SUPPLIED RECORDS: Begin

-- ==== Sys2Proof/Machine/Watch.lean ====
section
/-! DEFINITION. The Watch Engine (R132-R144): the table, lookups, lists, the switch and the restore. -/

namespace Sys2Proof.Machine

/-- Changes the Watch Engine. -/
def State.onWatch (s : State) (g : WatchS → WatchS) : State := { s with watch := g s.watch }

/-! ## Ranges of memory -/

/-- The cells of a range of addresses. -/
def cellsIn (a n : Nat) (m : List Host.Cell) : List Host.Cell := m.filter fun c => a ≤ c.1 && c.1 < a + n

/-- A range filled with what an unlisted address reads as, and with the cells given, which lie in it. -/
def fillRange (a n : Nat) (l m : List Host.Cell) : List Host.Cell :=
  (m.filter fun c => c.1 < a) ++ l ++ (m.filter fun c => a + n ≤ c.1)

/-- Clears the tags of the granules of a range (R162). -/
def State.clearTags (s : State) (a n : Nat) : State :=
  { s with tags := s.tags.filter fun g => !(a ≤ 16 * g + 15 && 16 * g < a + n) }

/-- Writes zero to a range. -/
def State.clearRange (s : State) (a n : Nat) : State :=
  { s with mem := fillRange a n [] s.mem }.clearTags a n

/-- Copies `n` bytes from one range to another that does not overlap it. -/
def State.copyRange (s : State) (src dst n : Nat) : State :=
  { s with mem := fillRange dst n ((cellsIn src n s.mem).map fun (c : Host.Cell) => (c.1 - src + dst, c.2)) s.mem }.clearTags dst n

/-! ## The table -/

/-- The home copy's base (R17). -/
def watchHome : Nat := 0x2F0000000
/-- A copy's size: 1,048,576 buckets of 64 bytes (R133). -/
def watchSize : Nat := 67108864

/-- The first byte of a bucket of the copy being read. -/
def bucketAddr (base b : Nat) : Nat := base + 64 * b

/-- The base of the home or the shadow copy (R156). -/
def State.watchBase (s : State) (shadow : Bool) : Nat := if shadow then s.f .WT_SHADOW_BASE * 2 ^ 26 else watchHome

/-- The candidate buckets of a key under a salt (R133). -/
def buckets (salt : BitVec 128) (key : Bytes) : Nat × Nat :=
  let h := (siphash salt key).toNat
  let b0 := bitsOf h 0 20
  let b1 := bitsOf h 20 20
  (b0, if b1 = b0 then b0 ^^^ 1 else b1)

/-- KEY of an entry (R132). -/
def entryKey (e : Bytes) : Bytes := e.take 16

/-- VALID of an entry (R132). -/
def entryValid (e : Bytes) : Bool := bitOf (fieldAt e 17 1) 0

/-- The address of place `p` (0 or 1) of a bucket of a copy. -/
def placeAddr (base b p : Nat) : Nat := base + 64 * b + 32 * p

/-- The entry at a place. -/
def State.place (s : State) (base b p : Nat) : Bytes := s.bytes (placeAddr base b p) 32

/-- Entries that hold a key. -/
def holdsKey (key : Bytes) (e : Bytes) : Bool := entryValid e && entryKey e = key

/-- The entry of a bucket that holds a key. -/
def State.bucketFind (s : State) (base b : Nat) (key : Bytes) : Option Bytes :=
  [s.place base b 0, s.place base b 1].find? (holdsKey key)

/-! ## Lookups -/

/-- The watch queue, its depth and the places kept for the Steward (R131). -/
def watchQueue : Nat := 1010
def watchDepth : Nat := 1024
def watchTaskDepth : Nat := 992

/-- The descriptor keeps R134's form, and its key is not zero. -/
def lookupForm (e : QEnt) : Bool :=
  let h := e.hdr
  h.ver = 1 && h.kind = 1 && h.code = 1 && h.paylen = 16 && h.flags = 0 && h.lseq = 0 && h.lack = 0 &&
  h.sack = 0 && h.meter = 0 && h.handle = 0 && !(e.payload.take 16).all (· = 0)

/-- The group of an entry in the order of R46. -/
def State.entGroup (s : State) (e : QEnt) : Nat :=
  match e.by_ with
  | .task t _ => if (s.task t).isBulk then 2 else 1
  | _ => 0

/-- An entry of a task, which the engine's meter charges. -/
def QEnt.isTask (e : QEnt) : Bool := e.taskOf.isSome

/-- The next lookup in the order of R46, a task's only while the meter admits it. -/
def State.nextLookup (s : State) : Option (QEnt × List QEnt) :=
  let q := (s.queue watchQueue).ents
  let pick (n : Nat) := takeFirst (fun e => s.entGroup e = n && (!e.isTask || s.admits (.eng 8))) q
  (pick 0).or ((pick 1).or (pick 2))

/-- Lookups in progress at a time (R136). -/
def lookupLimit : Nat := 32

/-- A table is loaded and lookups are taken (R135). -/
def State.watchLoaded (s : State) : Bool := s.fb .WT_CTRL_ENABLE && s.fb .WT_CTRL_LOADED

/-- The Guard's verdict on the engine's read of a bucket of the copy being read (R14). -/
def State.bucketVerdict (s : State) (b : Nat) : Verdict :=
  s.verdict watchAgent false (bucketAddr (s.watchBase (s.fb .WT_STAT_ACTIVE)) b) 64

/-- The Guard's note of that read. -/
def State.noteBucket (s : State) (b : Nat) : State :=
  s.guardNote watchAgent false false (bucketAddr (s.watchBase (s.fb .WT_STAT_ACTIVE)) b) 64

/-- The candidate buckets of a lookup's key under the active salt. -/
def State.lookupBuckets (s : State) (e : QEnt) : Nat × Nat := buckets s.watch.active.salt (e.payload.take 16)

SUPPLIED RECORDS: End

* _EXERCISE BRIEF_: Reproduce every record exactly, line by line.

* _EXERCISE RESPONSE_:
-- ==== Sys2Proof/Machine/Watch.lean ====
section
/-! DEFINITION. The Watch Engine (R132-R144): the table, lookups, lists, the switch and the restore. -/

namespace Sys2Proof.Machine

/-- Changes the Watch Engine. -/
def State.onWatch (s : State) (g : WatchS → WatchS) : State := { s with watch := g s.watch }

/-! ## Ranges of memory -/

/-- The cells of a range of addresses. -/
def cellsIn (a n : Nat) (m : List Host.Cell) : List Host.Cell := m.filter fun c => a ≤ c.1 && c.1 < a + n

/-- A range filled with what an unlisted address reads as, and with the cells given, which lie in it. -/
def fillRange (a n : Nat) (l m : List Host.Cell) : List Host.Cell :=
  (m.filter fun c => c.1 < a) ++ l ++ (m.filter fun c => a + n ≤ c.1)

/-- Clears the tags of the granules of a range (R162). -/
def State.clearTags (s : State) (a n : Nat) : State :=
  { s with tags := s.tags.filter fun g => !(a ≤ 16 * g + 15 && 16 * g < a + n) }

/-- Writes zero to a range. -/
def State.clearRange (s : State) (a n : Nat) : State :=
  { s with mem := fillRange a n [] s.mem }.clearTags a n

/-- Copies `n` bytes from one range to another that does not overlap it. -/
def State.copyRange (s : State) (src dst n : Nat) : State :=
  { s with mem := fillRange dst n ((cellsIn src n s.mem).map fun (c : Host.Cell) => (c.1 - src + dst, c.2)) s.mem }.clearTags dst n

/-! ## The table -/

/-- The home copy's base (R17). -/
def watchHome : Nat := 0x2F0000000
/-- A copy's size: 1,048,576 buckets of 64 bytes (R133). -/
def watchSize : Nat := 67108864

/-- The first byte of a bucket of the copy being read. -/
def bucketAddr (base b : Nat) : Nat := base + 64 * b

/-- The base of the home or the shadow copy (R156). -/
def State.watchBase (s : State) (shadow : Bool) : Nat := if shadow then s.f .WT_SHADOW_BASE * 2 ^ 26 else watchHome

/-- The candidate buckets of a key under a salt (R133). -/
def buckets (salt : BitVec 128) (key : Bytes) : Nat × Nat :=
  let h := (siphash salt key).toNat
  let b0 := bitsOf h 0 20
  let b1 := bitsOf h 20 20
  (b0, if b1 = b0 then b0 ^^^ 1 else b1)

/-- KEY of an entry (R132). -/
def entryKey (e : Bytes) : Bytes := e.take 16

/-- VALID of an entry (R132). -/
def entryValid (e : Bytes) : Bool := bitOf (fieldAt e 17 1) 0

/-- The address of place `p` (0 or 1) of a bucket of a copy. -/
def placeAddr (base b p : Nat) : Nat := base + 64 * b + 32 * p

/-- The entry at a place. -/
def State.place (s : State) (base b p : Nat) : Bytes := s.bytes (placeAddr base b p) 32

/-- Entries that hold a key. -/
def holdsKey (key : Bytes) (e : Bytes) : Bool := entryValid e && entryKey e = key

/-- The entry of a bucket that holds a key. -/
def State.bucketFind (s : State) (base b : Nat) (key : Bytes) : Option Bytes :=
  [s.place base b 0, s.place base b 1].find? (holdsKey key)

/-! ## Lookups -/

/-- The watch queue, its depth and the places kept for the Steward (R131). -/
def watchQueue : Nat := 1010
def watchDepth : Nat := 1024
def watchTaskDepth : Nat := 992

/-- The descriptor keeps R134's form, and its key is not zero. -/
def lookupForm (e : QEnt) : Bool :=
  let h := e.hdr
  h.ver = 1 && h.kind = 1 && h.code = 1 && h.paylen = 16 && h.flags = 0 && h.lseq = 0 && h.lack = 0 &&
  h.sack = 0 && h.meter = 0 && h.handle = 0 && !(e.payload.take 16).all (· = 0)

/-- The group of an entry in the order of R46. -/
def State.entGroup (s : State) (e : QEnt) : Nat :=
  match e.by_ with
  | .task t _ => if (s.task t).isBulk then 2 else 1
  | _ => 0

/-- An entry of a task, which the engine's meter charges. -/
def QEnt.isTask (e : QEnt) : Bool := e.taskOf.isSome

/-- The next lookup in the order of R46, a task's only while the meter admits it. -/
def State.nextLookup (s : State) : Option (QEnt × List QEnt) :=
  let q := (s.queue watchQueue).ents
  let pick (n : Nat) := takeFirst (fun e => s.entGroup e = n && (!e.isTask || s.admits (.eng 8))) q
  (pick 0).or ((pick 1).or (pick 2))

/-- Lookups in progress at a time (R136). -/
def lookupLimit : Nat := 32

/-- A table is loaded and lookups are taken (R135). -/
def State.watchLoaded (s : State) : Bool := s.fb .WT_CTRL_ENABLE && s.fb .WT_CTRL_LOADED

/-- The Guard's verdict on the engine's read of a bucket of the copy being read (R14). -/
def State.bucketVerdict (s : State) (b : Nat) : Verdict :=
  s.verdict watchAgent false (bucketAddr (s.watchBase (s.fb .WT_STAT_ACTIVE)) b) 64

/-- The Guard's note of that read. -/
def State.noteBucket (s : State) (b : Nat) : State :=
  s.guardNote watchAgent false false (bucketAddr (s.watchBase (s.fb .WT_STAT_ACTIVE)) b) 64

/-- The candidate buckets of a lookup's key under the active salt. -/
def State.lookupBuckets (s : State) (e : QEnt) : Nat × Nat := buckets s.watch.active.salt (e.payload.take 16)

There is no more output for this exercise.